* **What this task involves**
Below are lines of data; count those that contain "firstBy" and give the total alone.

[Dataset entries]
——
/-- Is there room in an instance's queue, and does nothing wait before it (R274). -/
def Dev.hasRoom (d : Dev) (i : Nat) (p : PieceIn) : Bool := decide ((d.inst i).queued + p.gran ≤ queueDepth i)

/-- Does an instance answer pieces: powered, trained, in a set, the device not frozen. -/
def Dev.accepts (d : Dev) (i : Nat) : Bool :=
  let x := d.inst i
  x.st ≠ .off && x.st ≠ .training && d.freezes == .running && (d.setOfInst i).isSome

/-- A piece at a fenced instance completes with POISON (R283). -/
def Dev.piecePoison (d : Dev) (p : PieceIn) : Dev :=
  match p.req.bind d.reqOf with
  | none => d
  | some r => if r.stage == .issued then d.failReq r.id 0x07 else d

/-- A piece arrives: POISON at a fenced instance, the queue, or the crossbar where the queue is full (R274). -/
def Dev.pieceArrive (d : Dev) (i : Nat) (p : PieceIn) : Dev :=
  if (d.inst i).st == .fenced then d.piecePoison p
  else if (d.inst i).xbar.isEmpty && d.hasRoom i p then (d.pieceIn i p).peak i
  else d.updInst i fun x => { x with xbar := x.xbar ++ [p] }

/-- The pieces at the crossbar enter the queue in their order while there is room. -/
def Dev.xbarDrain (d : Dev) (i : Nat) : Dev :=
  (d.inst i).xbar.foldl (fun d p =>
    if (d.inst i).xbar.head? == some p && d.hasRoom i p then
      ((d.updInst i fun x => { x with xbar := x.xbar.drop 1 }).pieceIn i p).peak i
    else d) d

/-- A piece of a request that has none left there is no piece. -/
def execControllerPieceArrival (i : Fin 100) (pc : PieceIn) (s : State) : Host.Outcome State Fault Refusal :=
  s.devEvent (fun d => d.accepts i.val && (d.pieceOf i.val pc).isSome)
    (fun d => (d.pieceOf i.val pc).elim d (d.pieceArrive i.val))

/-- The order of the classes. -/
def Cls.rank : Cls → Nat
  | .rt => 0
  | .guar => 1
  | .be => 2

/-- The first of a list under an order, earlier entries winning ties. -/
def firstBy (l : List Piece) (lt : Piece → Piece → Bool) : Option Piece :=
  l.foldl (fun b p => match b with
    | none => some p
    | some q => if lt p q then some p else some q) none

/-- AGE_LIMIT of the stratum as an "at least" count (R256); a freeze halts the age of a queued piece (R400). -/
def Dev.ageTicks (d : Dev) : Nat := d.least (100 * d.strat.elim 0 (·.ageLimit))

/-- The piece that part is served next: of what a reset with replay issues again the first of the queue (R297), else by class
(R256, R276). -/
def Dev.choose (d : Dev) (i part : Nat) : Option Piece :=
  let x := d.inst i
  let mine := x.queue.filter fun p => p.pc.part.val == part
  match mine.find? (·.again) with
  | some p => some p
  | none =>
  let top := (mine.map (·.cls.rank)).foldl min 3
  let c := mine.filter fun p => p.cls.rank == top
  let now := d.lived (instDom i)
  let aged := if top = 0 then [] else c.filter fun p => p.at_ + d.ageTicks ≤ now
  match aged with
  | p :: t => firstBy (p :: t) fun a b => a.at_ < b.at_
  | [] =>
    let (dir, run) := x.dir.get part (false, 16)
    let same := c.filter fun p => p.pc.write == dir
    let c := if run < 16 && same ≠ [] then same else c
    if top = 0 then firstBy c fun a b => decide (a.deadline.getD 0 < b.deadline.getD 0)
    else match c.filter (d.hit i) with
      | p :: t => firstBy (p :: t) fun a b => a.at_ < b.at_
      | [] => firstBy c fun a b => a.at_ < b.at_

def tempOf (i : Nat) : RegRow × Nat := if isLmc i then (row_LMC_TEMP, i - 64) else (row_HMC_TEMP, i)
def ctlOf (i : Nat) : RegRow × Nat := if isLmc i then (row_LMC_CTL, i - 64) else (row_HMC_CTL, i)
——
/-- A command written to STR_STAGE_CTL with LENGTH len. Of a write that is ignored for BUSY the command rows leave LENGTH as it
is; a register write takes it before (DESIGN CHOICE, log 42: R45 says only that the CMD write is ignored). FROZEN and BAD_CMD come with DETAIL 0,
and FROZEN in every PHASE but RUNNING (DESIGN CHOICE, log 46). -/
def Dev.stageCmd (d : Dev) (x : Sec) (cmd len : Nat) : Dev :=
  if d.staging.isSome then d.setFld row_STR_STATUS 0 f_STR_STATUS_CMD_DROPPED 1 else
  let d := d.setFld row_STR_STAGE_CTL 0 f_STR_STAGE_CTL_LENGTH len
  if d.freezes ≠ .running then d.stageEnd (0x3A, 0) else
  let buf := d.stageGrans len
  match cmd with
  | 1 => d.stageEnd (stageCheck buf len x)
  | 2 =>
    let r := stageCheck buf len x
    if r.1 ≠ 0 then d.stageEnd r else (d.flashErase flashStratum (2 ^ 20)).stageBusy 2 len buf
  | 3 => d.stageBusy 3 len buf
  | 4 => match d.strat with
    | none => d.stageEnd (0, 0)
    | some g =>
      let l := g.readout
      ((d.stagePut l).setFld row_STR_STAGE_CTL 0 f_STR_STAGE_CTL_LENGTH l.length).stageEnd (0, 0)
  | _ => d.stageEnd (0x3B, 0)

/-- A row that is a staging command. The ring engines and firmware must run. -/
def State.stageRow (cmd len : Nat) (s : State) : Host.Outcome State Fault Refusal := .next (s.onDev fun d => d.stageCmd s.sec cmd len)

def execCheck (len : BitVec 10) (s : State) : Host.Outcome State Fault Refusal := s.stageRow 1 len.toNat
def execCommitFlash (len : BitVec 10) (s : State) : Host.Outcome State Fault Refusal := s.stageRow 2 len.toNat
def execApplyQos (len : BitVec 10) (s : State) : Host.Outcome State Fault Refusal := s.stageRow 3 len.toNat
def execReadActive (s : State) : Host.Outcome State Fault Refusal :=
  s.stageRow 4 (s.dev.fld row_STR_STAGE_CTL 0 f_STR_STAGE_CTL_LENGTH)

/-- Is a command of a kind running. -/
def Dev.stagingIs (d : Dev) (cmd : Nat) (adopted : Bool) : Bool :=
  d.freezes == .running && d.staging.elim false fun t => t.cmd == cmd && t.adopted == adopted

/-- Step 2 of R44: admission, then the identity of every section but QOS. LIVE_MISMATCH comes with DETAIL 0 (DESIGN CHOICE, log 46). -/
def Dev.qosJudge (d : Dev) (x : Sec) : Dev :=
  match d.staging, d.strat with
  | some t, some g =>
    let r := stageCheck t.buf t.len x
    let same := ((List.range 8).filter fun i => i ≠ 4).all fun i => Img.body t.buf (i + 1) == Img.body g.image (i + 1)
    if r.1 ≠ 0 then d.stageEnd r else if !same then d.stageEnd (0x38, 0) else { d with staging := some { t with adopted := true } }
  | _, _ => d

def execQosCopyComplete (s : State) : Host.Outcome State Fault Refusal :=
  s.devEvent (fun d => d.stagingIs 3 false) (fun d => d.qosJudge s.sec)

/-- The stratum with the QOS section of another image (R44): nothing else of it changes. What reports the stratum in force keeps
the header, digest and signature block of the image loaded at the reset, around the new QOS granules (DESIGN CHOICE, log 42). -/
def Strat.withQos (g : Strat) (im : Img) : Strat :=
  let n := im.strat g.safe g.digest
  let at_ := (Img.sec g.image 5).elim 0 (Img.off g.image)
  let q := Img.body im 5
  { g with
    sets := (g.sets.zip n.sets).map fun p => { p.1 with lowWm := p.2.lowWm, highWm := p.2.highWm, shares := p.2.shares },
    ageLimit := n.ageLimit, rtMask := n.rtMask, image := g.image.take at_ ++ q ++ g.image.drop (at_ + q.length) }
——
* **Answer box**
5